I was planning to hike Mt. Powell up in the Gore Range this weekend, but once I got up there I had kind of a bad vibe about it, and I couldn’t find a camp site, so after driving all the way past Vail, I called it off and rushed over to Mt. Elbert. It’s not the most exciting hike, but I was pretty sure I’d get a campsite, and I hadn’t done a 14er in like 4 or 5 weeks.
It was pretty close finding a campsite. I think I got the last one in the entire area, but I DID get one, so it worked out.
The hike itself was a lot of fun. It was crowded, but could have been a lot worse. Since this was a repeat and it was crowded, I didn’t waste much time or take many pictures. Basically just some random summit pics, and this panorama:
The 9.35 mile round trip took 3:09, including 15 minutes to eat lunch and take pics at the summit. So far it’s my fastest time on a 14er, but I think I could do better if I had brought my running shoes and a smaller pack. Maybe next time…
In anycase, here’s the GPS track.
It took a month, but I finally ran South Boulder and Bear Peaks in under 1:45. Got back to the car in exactly 1:45, with 2:20 stopped time.
Great timing because next weekend I’m going to start on the 14ers again, and I’m planning to do that every weekend till the end of October, so I wouldn’t have much time for these two.
Yesterday Rob and I rode the first section of the Colorado trail on our bikes. What was supposed to be an ordinary 5-6 hour ride turned into an 8 hour adventure. Writing out the whole story would take too long, but it suffices to say the second half of the trip was a train wreck. Regardless, we both had a lot of fun, and we know a few things not to do next time.
Today I ran South Boulder and Bear Peaks again. I love how convenient these mountains are. I can sleep in and lounge around the house for half the day, then at 3:00 say to myself, “Crap, I’m wasting a nice day,” so I go run South Boulder and Bear Peaks. Afterwards it always feels like like I’ve had an epic day in the mountains.
This time I made it up and down in 1:53, beating my previous best time by over 2 minutes. I’m starting to think 1:45 won’t be as hard as I expected. Just need to keep building my stamina for climbing.
My only complaint is that it’s getting crowded as the weather warms up.

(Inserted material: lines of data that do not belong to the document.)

-- ==== Sys2Proof/Safety.lean ====
section
/-! DEFINITION. What claims rest on: the invariants the spec gives the block's state
(spec/10_state.md R20, R22, R25 to R27, R29), in the terms of the parameters (spec/00_scope.md R6). -/

namespace Sys2Proof.Safety

open Sys2Proof.Machine

/-- The parameters meet R6's constraints and every item of the block is within its range: the buffers
within `BUF_CAP`, the queue within `NACK_CAP`, and `RPOS <= 8*len(RXB)`. (`SNBASE`, `ACK` and the queue's
entries are residues by their type.) -/
abbrev Inv (s : State) : Prop :=
  s.params.legal = true ∧ Memory.wf s.params s.blk = true ∧
    overCap s.params.nackCap s.blk.nackq.length = false ∧ s.blk.rpos ≤ 8 * s.blk.rxb.length

/-- The state after one command has answered status `st` and result `r` and left the block as `b`: the
parameters and the request port are those of `s`, and the response port holds one response more. -/
abbrev answered (s : State) (st : Status) (r : Word) (b : Block) : State :=
  { s with blk := b, responses := s.responses ++ [{ st := st, r := r }] }

/-- The 26 opcodes of spec/30_encoding.md R71's table. -/
def definedOpcodes : List Opcode :=
  [0x01, 0x02, 0x03, 0x10, 0x11, 0x12, 0x13, 0x20, 0x21, 0x22, 0x30, 0x31, 0x32, 0x40, 0x41, 0x42, 0x43,
    0x44, 0x45, 0x46, 0x50, 0x51, 0x60, 0x61, 0x62, 0x63]

end Sys2Proof.Safety
end

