/-- The updates that write the finished flag (R23). -/
theorem BlockUpdate.wfin_cases :
    b.wfin = s.blk.wfin ∨ (b.wfin = false ∧ (i = .bwReset ∨ i = .sysReset)) ∨
      (b.wfin = true ∧ (i = .bwFinish ∨ i = .pduSer ∨ i = .hbAttach)) := by
  cases h with
  | bwReset | sysReset => exact .inr (.inl ⟨rfl, by simp⟩)
  | bwFinish | pduSer | hbAttach => exact .inr (.inr ⟨rfl, by simp⟩)
  | _ => exact .inl rfl

/-- The updates that write `ACK` (R28). -/
theorem BlockUpdate.ack_cases :
    b.ack = s.blk.ack ∨ (∃ raw, i = .pduSetack raw) ∨
      i = .pduClear ∨ i = .pduDes ∨ i = .hbDetach ∨ i = .sysReset := by
  cases h with
  | pduSetack raw => exact .inr (.inl ⟨raw, rfl⟩)
  | pduClear | pduDes | hbDetach | sysReset => exact .inr (.inr (by simp))
  | _ => exact .inl rfl

/-- The updates that write `NACKQ` (R29). -/
theorem BlockUpdate.nackq_cases :
    b.nackq = s.blk.nackq ∨ (∃ raw x, i = .pduPushnack raw ∧ b.nackq = s.blk.nackq ++ [x]) ∨
      (i = .pduPopnack ∧ b.nackq = s.blk.nackq.tail) ∨
      (b.nackq = [] ∧ (i = .pduClear ∨ i = .sysReset)) ∨ i = .pduDes ∨ i = .hbDetach := by
  cases h with
  | pduPushnack raw => exact .inr (.inl ⟨raw, _, rfl, rfl⟩)
  | pduPopnack => exact .inr (.inr (.inl ⟨rfl, rfl⟩))
  | pduClear | sysReset => exact .inr (.inr (.inr (.inl ⟨rfl, by simp⟩)))
  | pduDes | hbDetach => exact .inr (.inr (.inr (.inr (by simp))))
  | _ => exact .inl rfl

end

/-- Settles O18: the updates of each of the three items, one by one. -/
theorem flagAndPduRegistersWrittenOnlyByTheirCommands :
    Obligations.FlagAndPduRegistersWrittenOnlyByTheirCommands := by
  intro i s st r b h
  obtain rfl | ⟨-, update⟩ := exec_answered h
  · exact ⟨.inl rfl, .inl rfl, .inl rfl⟩
  · exact ⟨update.wfin_cases, update.ack_cases, update.nackq_cases⟩

end Sys2Proof.Proofs

/-! PROOFS. The statements about memory: how the three buffers change, and the buffer commands
`BUF.CLEAR`, `BUF.LD` and `BUF.LEN` (spec/20_memory.md R41, R44, spec/45_system_and_buffer.md R143, R145,
R146). -/

namespace Sys2Proof.Proofs

open Sys2Proof.Machine Sys2Proof.Safety

/-! ### How the buffers change -/

section

variable {i : Instr} {s : State} {b : Block} (h : BlockUpdate s i b)

include h

/-- The updates that write `WBITS` (R44). -/
theorem BlockUpdate.wbits_cases :
    b.wbits = s.blk.wbits ∨ (b.wbits = [] ∧ (i = .bwReset ∨ i = .sysReset)) ∨
      (∃ w v : Word, i = .bwWrite w v ∧ ∃ bits, b.wbits = s.blk.wbits ++ bits) ∨
      (b.wbits = serBits s.blk.ack s.blk.nackq ∧ (i = .pduSer ∨ i = .hbAttach)) := by
  cases h with
  | bwReset | sysReset => exact .inr (.inl ⟨rfl, by simp⟩)
  | bwWrite w v => exact .inr (.inr (.inl ⟨w, v, rfl, _, rfl⟩))
  | pduSer | hbAttach => exact .inr (.inr (.inr ⟨rfl, by simp⟩))
  | _ => exact .inl rfl

/-- The updates that write `RXB` (R44). -/
theorem BlockUpdate.rxb_cases :
    b.rxb = s.blk.rxb ∨ (∃ x y, i = .bufAppend .rxb x ∧ b.rxb = s.blk.rxb ++ [y]) ∨
      (b.rxb = [] ∧ (i = .bufClear .rxb ∨ i = .sysReset)) ∨ (b.rxb = s.blk.pkt ∧ i = .hbDetach) := by
  cases h with
  | bufAppendRxb x => exact .inr (.inl ⟨x, _, rfl, rfl⟩)
  | bufClearRxb | sysReset => exact .inr (.inr (.inl ⟨rfl, by simp⟩))
  | hbDetach => exact .inr (.inr (.inr ⟨rfl, rfl⟩))
  | _ => exact .inl rfl

/-- The updates that write `PKT` (R44). -/
theorem BlockUpdate.pkt_cases :
    b.pkt = s.blk.pkt ∨ (∃ x y, i = .bufAppend .pkt x ∧ b.pkt = s.blk.pkt ++ [y]) ∨
      (b.pkt = [] ∧ (i = .bufClear .pkt ∨ i = .sysReset)) ∨
      (i = .hbAttach ∧ ∃ hdr, b.pkt = hdr ++ s.blk.pkt) ∨
      (i = .hbDetach ∧ ∃ n, b.pkt = s.blk.pkt.drop n) := by
  cases h with
  | bufAppendPkt x => exact .inr (.inl ⟨x, _, rfl, rfl⟩)
  | bufClearPkt | sysReset => exact .inr (.inr (.inl ⟨rfl, by simp⟩))
  | hbAttach => exact .inr (.inr (.inr (.inl ⟨rfl, _, rfl⟩)))
  | hbDetach d => exact .inr (.inr (.inr (.inr ⟨rfl, d.hlen, rfl⟩)))
  | _ => exact .inl rfl

end

/-- Bits added at the end leave the bits before them where they were, those of the last byte included. -/
theorem bitAt_pack_append {bits : List Bool} (more : List Bool) {k : Nat} (hk : k < bits.length) :
    bitAt (pack (bits ++ more)) k = bitAt (pack bits) k := by
  rw [bitAt_pack, bitAt_pack, List.getD_append _ _ _ _ hk]

/-- Settles O16: the updates of each buffer, one by one; `BW.WRITE`'s update is an append. -/
theorem buffersChangeOnlyInTheirWays : Obligations.BuffersChangeOnlyInTheirWays := by
  intro i s st r b h
  obtain rfl | ⟨-, update⟩ := exec_answered h
  · exact ⟨.inl rfl, .inl rfl, .inl rfl, fun _ _ _ => rfl⟩
  · refine ⟨update.wbits_cases, update.rxb_cases, update.pkt_cases, ?_⟩
    rintro ⟨w, v, rfl⟩ k hk
    cases update with
    | bwWrite => exact bitAt_pack_append _ hk

/-! ### `BUF.CLEAR` -/

/-- Settles O57: `RXB` and `PKT` are the two spaces that the host may write (R41). -/
theorem bufClearEmptiesTheSpace : Obligations.BufClearEmptiesTheSpace := by
  refine fun s => ⟨respond_eq s _ 0, respond_eq s _ 0, fun sp hrxb hpkt => ?_⟩
  cases sp with
  | rxb => exact absurd rfl hrxb
  | pkt => exact absurd rfl hpkt
  | txb | absent n => exact raise_eq _ s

I spent a lot of time getting out of people’s way, or waiting for them to get out of mine. Next weekend I’ll start later and hopefully avoid the crowd.
My original plan was to hike a 14er today, but I went to bed late, and I wasn’t sure of the weather, so I just ran up South Boulder and Bear peaks again. I’ve lost track of how many times I’ve hiked up these two mountains, but this was at least the 4th time this year.
I made good progress from last week. Got my time down to exactly 2 hours from 2:17, and my stopped time to 2 minutes from 6. Only 15 minutes to go to reach my goal for the summer.
Unfortunately, further improvement is going to be tough. Besides a few short snowy sections on South Boulder, I got down about as fast as I safely can. I just wouldn’t comfortable going much faster. That means I need to climb faster, and that won’t be easy.
I don’t run on the way up – it’s more like “speed hiking”. I ran some of the flatter sections today, but once the trail got steep I had to slow down. I have a long way to go before I can run the whole thing. Before I can, I need to drastically increase my endurance. I slow down quite a bit on steep sections, and it gets worse further into the hike. Fortunately, I should get better with more practice, and I plan on practicing a lot this summer.
Yesterday I went on my first trail run of the year, up South Boulder and Bear peaks. It was more like a very fast hike up, and a run down, but I’m still pretty happy with my time of 2:16, which beats my best time from last year by 15 minutes.
My goal is to get under 1:45 by the end of the summer, and I think I have a good chance. Not only was this only my first try of the year, but I was slowed down by a heavier than necessary pack. I was a little uncertain about the weather and trail conditions, so I ended up packing a jacket I never wore, an apple I didn’t eat, and microspikes I probably didn’t need. I did end up wearing the microspikes from the summit of South Boulder down to the saddle because there were a few icy and snow packed sections, but I really would have been okay without them – mostly just put them on so it wasn’t a complete waste bringing them.
My other running goal for the summer is to run up and down Quandry Peak. The “standard” route on Quandry is 6.8 miles with 3450 feet of elevation gain, while the run I did yesterday is 7.5 miles and 3300 feet. Of course the real challenge on Quandry will be the decreased oxygen at the higher altitude.